A new vision for America’s future is quickly gaining momentum. Facing a global emergency, a younger generation is spearheading a national conversation around a Green New Deal and setting the agenda for a bold political movement with the potential to revolutionize society. Millennials, the largest voting bloc in the country, are now leading on the issue of climate change.

While the Green New Deal has become a lightning rod in the political sphere, there is a parallel movement emerging within the business community that will shake the very foundation of the global economy in coming years. Key sectors of the economy are fast-decoupling from fossil fuels in favor of ever cheaper solar and wind energies and the new business opportunities and employment that accompany them. New studies are sounding the alarm that trillions of dollars in stranded fossil fuel assets could create a carbon bubble likely to burst by 2028, causing the collapse of the fossil fuel civilization. The marketplace is speaking, and governments will need to adapt if they are to survive and prosper.

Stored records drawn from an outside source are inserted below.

/-- R152: a lane goes IDLE, and the point it served has no serving lane. -/
theorem State.keepsLanes_vacate {s : State} {i : Nat} {j : Job} {l : Lane} {x : Point} (hj : (s.lane i).job = some j)
    (hidle : l.state = .idle) (hnone : l.job = none) (hx : x.lane = none) :
    s.KeepsLanes ((s.setPoint j.point x).setLane i l) := by
  intro h
  have hi := h.lt_of_job hj
  obtain ⟨⟨hc, hp, hl, hb⟩, hlive, hstaging, hbusy, hserves, hserved⟩ := h
  have hlen : i < s.delivery.lanes.length := by omega
  obtain ⟨h1, h30, hlane⟩ := hserves i hi j hj
  have hother : ∀ k, k ≠ i → ((s.setPoint j.point x).setLane i l).lane k = s.lane k := fun k hk =>
    lane_setLane_ne _ i k l hk.symm
  have hself : ((s.setPoint j.point x).setLane i l).lane i = l := lane_setLane _ i l hlen
  refine ⟨⟨by simpa using hc, by simpa using hp, by simpa using hl, by simpa using hb⟩, hlive, hstaging, ?_, ?_, ?_⟩
  · intro k hk
    by_cases hki : k = i
    · subst hki
      simp [hself, hidle, hnone]
    · rw [hother k hki]
      exact hbusy k hk
  · intro k hk j' hj'
    by_cases hki : k = i
    · subst hki
      simp [hself, hnone] at hj'
    · rw [hother k hki] at hj'
      obtain ⟨h1', h30', hlane'⟩ := hserves k hk j' hj'
      have hne : j.point ≠ j'.point := fun he => hki (by simpa [he, hlane'] using hlane)
      refine ⟨h1', h30', ?_⟩
      exact (congrArg Point.lane (point_setPoint_ne s x h1 h1' hne)).trans hlane'
  · intro p hp1 hp30 k hk
    by_cases hpj : p = j.point
    · have hlt : p - 1 < s.delivery.points.length := by simp only [pointCount] at hp hp30; omega
      have hpoint : ((s.setPoint j.point x).setLane i l).point p = x := hpj ▸ point_setPoint s p x hlt
      simp [hpoint, hx] at hk
    · have hpoint : ((s.setPoint j.point x).setLane i l).point p = s.point p :=
        point_setPoint_ne s x h1 hp1 (Ne.symm hpj)
      rw [hpoint] at hk
      obtain ⟨hk4, j', hj', hp'⟩ := hserved p hp1 hp30 k hk
      have hki : k ≠ i := by
        rintro rfl
        have hjj : j = j' := by simpa [hj] using hj'
        exact hpj (hjj ▸ hp'.symm)
      exact ⟨hk4, j', by rwa [hother k hki], hp'⟩

/-- R133: a lane that serves nothing takes a document for a point that has no serving lane. -/
theorem State.keepsLanes_occupy {s : State} {i : Nat} {j : Job} {l : Lane} {x : Point} (hi : i < laneCount)
    (hfree : (s.lane i).job = none) (h1 : 1 ≤ j.point) (h30 : j.point ≤ pointCount)
    (hpoint : (s.point j.point).lane = none) (hbusy : l.state ≠ .idle) (hj : l.job = some j) (hx : x.lane = some i) :
    s.KeepsLanes ((s.setPoint j.point x).setLane i l) := by
  intro ⟨⟨hc, hp, hl, hb⟩, hlive, hstaging, hidle, hserves, hserved⟩
  have hlen : i < s.delivery.lanes.length := by omega
  have hother : ∀ k, k ≠ i → ((s.setPoint j.point x).setLane i l).lane k = s.lane k := fun k hk =>
    lane_setLane_ne _ i k l hk.symm
  have hself : ((s.setPoint j.point x).setLane i l).lane i = l := lane_setLane _ i l hlen
  have hlt : j.point - 1 < s.delivery.points.length := by simp only [pointCount] at hp h30; omega
  have hthere : ((s.setPoint j.point x).setLane i l).point j.point = x := point_setPoint s j.point x hlt
  refine ⟨⟨by simpa using hc, by simpa using hp, by simpa using hl, by simpa using hb⟩, hlive, hstaging, ?_, ?_, ?_⟩
  · intro k hk
    by_cases hki : k = i
    · subst hki
      simp [hself, hbusy, hj]
    · rw [hother k hki]
      exact hidle k hk
  · intro k hk j' hj'
    by_cases hki : k = i
    · subst hki
      obtain rfl : j = j' := by simpa [hself, hj] using hj'
      exact ⟨h1, h30, by rw [hthere, hx]⟩
    · rw [hother k hki] at hj'
      obtain ⟨h1', h30', hlane'⟩ := hserves k hk j' hj'
      have hne : j.point ≠ j'.point := fun he => by simp [← he, hpoint] at hlane'
      exact ⟨h1', h30', (congrArg Point.lane (point_setPoint_ne s x h1 h1' hne)).trans hlane'⟩
  · intro p hp1 hp30 k hk
    by_cases hpj : j.point = p
    · subst hpj
      obtain rfl : i = k := by simpa [hthere, hx] using hk
      exact ⟨hi, j, by rw [hself, hj], rfl⟩
    · have hsame : ((s.setPoint j.point x).setLane i l).point p = s.point p := point_setPoint_ne s x h1 hp1 hpj
      rw [hsame] at hk
      obtain ⟨hk4, j', hj', hp'⟩ := hserved p hp1 hp30 k hk
      have hki : k ≠ i := by
        rintro rfl
        simp [hfree] at hj'
      exact ⟨hk4, j', by rwa [hother k hki], hp'⟩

In The Green New Deal, New York Times bestselling author and renowned economic theorist Jeremy Rifkin delivers the political narrative and economic plan for the Green New Deal that we need at this critical moment in history. The concurrence of a stranded fossil fuel assets bubble and a green political vision opens up the possibility of a massive shift to a post-carbon ecological era, in time to prevent a temperature rise that will tip us over the edge into runaway climate change. With twenty-five years of experience implementing Green New Deal–style transitions for both the European Union and the People’s Republic of China, Rifkin offers his vision for how to transform the global economy and save life on Earth.

"One of the leading big-picture thinkers of our day" (Utne Reader) delivers his boldest work in this erudite, tough-minded, and far-reaching manifesto.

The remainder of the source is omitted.